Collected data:

· · · ·

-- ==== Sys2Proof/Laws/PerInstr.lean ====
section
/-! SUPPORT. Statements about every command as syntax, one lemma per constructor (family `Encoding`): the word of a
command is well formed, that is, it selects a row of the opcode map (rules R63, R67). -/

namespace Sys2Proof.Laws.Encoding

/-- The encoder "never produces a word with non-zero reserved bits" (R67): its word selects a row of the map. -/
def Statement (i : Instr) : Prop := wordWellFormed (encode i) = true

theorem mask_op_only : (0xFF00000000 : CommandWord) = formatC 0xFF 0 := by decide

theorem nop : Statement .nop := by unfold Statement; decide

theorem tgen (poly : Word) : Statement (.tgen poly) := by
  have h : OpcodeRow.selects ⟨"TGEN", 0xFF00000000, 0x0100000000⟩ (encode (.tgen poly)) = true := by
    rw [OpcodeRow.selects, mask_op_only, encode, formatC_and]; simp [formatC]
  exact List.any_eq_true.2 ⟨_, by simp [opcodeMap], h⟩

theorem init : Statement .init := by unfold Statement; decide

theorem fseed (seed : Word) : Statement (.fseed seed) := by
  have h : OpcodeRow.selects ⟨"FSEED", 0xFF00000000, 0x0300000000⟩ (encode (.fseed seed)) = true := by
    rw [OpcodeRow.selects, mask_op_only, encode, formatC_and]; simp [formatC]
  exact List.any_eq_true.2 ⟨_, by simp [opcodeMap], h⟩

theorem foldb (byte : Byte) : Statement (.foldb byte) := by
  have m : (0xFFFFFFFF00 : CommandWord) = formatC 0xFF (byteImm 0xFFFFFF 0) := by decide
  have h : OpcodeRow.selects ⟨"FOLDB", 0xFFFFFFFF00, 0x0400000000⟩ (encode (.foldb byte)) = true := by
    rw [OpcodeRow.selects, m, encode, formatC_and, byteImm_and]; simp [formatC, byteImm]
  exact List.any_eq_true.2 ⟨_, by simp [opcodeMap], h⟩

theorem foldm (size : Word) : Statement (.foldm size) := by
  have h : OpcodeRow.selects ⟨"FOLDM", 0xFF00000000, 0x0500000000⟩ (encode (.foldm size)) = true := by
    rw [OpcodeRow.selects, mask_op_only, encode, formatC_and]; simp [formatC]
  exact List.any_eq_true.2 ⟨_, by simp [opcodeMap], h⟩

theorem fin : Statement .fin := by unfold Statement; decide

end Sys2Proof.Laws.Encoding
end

· · · ·

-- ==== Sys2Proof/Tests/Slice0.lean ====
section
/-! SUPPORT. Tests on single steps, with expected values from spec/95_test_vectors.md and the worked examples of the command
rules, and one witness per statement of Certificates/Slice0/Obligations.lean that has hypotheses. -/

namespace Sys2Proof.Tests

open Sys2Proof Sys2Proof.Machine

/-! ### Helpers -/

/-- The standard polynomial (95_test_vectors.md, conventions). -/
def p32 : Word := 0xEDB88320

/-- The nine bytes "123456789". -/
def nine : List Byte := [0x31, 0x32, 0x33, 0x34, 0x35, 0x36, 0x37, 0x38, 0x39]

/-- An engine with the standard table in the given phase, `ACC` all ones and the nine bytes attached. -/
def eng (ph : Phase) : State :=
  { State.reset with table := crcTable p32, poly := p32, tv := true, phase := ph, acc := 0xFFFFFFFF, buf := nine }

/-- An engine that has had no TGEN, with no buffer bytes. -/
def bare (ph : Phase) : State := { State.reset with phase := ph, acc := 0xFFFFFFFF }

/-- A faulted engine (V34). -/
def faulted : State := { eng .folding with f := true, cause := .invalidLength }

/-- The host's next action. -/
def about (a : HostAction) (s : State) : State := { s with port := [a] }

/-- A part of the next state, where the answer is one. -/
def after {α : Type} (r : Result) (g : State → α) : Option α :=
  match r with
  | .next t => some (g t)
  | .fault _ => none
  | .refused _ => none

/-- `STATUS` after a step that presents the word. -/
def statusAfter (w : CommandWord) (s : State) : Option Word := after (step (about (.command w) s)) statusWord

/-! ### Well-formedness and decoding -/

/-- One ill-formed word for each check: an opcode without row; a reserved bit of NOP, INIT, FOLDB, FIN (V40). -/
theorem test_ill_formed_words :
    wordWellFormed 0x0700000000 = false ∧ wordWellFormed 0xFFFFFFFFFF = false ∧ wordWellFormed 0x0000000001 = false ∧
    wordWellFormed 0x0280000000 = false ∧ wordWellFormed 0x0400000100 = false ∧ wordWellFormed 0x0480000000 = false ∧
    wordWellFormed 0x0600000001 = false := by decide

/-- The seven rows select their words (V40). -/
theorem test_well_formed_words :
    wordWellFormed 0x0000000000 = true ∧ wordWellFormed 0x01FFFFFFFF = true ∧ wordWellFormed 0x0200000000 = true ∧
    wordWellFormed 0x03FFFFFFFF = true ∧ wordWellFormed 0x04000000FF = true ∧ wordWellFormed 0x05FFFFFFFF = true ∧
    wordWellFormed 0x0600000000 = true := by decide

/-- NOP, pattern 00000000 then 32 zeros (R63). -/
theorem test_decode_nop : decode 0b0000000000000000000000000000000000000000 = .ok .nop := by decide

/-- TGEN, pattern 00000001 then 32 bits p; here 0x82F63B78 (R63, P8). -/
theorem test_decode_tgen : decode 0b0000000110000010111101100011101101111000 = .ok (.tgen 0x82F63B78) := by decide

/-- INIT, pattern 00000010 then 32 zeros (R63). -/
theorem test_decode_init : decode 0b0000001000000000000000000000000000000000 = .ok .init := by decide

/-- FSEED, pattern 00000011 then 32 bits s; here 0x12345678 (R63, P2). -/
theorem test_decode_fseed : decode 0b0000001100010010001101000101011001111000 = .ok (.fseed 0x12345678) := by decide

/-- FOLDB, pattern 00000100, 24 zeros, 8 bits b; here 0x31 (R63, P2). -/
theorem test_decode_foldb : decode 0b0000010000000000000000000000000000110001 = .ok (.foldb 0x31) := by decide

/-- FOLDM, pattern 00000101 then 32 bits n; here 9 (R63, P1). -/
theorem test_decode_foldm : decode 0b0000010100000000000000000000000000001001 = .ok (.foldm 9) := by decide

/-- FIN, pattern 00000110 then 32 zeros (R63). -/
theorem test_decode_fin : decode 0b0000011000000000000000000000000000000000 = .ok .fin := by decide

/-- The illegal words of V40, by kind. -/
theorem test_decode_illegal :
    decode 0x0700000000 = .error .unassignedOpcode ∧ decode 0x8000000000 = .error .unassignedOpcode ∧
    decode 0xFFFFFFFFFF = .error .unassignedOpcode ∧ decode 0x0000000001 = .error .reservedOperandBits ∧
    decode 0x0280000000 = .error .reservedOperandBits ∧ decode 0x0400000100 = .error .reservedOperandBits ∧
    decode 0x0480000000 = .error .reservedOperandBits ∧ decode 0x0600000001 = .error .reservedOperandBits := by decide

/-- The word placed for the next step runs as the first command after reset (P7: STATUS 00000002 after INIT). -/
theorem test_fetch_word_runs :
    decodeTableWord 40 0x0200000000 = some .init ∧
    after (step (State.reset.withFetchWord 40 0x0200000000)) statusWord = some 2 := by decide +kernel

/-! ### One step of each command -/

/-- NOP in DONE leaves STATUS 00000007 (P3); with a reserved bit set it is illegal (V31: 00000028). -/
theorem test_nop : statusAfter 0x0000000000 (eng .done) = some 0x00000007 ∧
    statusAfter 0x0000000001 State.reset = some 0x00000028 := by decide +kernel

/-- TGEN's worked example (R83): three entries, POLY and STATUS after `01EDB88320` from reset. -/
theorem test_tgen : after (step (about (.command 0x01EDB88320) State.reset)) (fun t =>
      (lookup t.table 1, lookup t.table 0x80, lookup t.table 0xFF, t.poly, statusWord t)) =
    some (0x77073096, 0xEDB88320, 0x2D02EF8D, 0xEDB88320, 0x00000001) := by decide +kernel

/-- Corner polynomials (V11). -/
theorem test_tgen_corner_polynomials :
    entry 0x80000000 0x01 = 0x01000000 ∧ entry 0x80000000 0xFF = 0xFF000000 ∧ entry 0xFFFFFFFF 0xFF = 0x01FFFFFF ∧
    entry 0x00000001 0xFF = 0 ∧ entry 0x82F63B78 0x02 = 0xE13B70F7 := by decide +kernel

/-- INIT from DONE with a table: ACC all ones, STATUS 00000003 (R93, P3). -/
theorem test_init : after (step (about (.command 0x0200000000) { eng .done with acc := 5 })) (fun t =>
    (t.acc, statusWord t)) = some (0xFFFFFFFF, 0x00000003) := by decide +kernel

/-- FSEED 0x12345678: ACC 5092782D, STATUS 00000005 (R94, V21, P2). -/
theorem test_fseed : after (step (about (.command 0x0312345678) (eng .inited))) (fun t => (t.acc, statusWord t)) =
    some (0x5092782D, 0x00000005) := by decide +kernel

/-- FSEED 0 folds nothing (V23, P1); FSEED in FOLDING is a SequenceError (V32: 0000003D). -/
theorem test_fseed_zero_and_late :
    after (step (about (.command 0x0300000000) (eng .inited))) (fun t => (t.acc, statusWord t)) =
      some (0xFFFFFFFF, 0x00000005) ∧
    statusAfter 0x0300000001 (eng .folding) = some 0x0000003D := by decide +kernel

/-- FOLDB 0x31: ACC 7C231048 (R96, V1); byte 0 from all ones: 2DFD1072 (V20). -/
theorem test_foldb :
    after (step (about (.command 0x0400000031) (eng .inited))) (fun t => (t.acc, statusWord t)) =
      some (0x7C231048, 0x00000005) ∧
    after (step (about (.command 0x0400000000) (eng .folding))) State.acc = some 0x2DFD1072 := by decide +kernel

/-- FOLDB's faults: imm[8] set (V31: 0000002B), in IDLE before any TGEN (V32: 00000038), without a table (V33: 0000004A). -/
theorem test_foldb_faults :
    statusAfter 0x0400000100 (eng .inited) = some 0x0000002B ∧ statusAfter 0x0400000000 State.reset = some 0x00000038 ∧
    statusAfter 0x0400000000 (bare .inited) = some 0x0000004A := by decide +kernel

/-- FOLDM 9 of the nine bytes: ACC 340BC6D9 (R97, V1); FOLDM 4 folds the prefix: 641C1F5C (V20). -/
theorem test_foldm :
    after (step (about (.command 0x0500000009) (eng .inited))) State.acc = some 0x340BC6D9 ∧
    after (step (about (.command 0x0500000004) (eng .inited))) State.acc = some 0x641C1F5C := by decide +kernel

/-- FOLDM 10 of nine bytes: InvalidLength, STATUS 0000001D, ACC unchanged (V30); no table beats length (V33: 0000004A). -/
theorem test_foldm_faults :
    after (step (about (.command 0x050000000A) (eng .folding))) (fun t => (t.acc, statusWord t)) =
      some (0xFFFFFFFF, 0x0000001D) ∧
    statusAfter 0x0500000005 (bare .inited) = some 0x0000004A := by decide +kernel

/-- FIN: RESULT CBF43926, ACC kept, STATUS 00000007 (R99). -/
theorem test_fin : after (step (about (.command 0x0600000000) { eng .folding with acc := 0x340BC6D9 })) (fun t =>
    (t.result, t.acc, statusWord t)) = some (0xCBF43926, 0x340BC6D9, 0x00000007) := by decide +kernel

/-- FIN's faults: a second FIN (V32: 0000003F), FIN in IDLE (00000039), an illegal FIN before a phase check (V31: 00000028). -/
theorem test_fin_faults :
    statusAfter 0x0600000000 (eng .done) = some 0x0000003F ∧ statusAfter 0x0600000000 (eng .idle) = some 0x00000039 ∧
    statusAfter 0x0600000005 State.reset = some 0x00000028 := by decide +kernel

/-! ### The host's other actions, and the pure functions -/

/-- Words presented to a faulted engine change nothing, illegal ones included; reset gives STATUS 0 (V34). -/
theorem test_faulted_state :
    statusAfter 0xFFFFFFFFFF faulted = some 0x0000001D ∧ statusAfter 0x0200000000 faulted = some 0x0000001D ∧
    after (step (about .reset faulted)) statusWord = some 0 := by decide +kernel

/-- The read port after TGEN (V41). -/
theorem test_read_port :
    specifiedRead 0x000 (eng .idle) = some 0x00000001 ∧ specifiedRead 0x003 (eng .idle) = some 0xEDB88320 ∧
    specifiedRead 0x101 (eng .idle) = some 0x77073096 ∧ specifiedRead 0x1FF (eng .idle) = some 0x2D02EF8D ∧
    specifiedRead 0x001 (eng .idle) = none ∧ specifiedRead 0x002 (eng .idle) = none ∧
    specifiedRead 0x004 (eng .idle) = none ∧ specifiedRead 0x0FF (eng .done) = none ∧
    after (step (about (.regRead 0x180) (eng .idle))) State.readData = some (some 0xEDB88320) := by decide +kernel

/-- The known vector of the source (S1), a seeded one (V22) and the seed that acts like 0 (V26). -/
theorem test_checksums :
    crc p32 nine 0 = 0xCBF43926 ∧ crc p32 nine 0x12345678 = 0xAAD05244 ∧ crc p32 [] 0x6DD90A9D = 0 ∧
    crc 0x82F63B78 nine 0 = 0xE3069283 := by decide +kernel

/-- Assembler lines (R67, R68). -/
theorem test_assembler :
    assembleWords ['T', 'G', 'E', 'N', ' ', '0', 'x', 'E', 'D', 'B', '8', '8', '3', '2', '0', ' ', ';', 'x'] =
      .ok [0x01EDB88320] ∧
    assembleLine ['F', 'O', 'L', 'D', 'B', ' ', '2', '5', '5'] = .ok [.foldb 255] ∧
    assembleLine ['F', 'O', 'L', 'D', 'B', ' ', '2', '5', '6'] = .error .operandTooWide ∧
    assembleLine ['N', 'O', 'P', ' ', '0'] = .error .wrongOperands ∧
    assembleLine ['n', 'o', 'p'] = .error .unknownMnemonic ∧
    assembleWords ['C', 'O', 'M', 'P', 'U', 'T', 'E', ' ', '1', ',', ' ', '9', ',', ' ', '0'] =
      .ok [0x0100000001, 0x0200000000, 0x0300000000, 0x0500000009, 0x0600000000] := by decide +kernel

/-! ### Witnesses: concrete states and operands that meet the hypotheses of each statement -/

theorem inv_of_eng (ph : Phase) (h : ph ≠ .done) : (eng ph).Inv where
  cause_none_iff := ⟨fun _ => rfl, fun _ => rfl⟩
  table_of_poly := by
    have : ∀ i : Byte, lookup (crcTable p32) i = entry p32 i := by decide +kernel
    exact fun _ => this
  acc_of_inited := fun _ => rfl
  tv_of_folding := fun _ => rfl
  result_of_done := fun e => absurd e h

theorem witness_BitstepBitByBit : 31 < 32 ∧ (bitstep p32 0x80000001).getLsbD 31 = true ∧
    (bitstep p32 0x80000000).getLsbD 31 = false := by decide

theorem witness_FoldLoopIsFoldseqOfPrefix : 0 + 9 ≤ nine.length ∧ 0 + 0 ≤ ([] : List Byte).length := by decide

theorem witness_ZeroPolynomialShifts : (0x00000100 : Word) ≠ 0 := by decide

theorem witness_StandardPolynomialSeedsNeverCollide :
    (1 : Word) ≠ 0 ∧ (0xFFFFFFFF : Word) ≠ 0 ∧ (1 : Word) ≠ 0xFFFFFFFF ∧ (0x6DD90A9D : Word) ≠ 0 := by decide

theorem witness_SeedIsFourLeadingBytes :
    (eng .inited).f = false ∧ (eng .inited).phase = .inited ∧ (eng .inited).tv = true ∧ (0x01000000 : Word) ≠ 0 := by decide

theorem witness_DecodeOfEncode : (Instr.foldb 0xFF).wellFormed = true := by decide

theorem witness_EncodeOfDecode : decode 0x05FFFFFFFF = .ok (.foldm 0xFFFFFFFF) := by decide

· · · ·

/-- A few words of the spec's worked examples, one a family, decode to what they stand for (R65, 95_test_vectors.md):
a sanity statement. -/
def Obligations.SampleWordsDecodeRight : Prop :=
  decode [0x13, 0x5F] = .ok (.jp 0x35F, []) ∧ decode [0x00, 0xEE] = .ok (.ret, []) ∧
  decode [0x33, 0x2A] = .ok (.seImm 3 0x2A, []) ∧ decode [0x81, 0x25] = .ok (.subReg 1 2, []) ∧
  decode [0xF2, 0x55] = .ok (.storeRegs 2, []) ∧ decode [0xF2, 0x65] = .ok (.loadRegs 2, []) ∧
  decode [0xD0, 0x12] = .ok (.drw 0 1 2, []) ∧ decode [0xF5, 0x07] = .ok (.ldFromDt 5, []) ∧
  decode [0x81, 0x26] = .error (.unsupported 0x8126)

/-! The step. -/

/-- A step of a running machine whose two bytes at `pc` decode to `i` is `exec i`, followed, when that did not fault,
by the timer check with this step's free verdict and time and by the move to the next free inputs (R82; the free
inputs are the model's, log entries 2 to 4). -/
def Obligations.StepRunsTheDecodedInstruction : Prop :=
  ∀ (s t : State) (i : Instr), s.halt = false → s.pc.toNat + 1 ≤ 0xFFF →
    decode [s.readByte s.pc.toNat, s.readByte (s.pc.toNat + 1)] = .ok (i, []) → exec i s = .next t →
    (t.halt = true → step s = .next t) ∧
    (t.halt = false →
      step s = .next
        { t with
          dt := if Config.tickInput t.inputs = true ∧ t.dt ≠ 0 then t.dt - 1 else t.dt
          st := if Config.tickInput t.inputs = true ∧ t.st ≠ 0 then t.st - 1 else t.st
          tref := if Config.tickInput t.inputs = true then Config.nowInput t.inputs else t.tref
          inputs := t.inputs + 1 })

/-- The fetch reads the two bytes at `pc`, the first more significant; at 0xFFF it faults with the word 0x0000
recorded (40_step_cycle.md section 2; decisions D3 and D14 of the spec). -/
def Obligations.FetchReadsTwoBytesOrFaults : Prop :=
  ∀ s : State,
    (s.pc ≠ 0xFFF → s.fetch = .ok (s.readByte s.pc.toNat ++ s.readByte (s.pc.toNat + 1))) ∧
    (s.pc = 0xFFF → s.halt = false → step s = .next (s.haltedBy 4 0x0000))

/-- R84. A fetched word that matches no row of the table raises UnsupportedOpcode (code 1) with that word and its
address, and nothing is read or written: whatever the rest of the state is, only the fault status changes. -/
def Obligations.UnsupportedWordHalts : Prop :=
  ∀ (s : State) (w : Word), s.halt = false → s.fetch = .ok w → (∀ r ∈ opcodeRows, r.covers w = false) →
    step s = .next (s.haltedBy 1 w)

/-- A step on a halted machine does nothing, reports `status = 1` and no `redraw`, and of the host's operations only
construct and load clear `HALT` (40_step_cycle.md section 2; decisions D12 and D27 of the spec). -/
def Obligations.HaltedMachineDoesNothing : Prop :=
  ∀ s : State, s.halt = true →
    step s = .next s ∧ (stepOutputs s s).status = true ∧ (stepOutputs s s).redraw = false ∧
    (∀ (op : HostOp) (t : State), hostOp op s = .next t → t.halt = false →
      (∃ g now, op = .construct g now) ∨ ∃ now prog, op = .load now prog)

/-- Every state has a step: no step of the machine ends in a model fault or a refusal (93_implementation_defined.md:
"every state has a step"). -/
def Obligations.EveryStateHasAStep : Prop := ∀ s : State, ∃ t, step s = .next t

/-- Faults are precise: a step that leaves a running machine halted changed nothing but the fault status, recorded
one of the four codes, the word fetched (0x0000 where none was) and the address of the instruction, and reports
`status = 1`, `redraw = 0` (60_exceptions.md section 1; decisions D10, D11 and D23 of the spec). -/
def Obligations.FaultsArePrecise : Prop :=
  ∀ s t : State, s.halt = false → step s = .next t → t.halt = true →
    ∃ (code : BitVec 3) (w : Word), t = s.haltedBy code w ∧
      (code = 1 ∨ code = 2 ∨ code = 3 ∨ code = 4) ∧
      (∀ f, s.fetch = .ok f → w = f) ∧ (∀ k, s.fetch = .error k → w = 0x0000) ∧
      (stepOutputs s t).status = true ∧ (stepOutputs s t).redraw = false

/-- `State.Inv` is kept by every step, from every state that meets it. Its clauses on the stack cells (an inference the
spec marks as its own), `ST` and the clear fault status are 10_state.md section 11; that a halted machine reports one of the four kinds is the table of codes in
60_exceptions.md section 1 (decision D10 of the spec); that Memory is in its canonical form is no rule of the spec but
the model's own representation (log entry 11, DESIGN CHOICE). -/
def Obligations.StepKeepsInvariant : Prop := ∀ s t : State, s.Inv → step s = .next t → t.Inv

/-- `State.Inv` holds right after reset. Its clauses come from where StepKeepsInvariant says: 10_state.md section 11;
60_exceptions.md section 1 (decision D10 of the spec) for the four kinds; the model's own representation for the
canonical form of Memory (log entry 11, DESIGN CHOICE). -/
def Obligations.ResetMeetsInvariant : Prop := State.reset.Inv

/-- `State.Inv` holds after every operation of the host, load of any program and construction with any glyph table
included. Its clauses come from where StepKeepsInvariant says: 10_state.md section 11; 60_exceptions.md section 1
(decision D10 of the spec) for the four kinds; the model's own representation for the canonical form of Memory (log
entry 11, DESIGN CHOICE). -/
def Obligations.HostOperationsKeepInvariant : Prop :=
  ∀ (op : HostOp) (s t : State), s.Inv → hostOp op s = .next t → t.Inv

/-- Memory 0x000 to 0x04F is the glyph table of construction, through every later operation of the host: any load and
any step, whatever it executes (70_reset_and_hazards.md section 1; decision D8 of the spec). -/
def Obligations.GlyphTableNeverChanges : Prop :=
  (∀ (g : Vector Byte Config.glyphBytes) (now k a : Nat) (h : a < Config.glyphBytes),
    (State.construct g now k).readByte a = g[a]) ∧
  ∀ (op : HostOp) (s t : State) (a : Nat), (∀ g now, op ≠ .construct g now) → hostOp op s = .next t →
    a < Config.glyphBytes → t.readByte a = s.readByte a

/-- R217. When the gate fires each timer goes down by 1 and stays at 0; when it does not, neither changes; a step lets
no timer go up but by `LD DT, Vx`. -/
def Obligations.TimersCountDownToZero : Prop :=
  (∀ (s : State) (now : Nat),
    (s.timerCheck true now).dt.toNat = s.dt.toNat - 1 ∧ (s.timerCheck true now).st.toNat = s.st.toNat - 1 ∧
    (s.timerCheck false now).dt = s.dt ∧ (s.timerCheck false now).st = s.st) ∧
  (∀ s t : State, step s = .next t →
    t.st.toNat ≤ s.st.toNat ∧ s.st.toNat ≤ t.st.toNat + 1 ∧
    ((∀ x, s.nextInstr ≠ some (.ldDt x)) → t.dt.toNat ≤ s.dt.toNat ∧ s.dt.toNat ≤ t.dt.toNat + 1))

· · · ·

→ **AIM OF THE TASK**: Tell how many lines above hold "rules", nothing more.

→ **RESPONSE AREA**: 2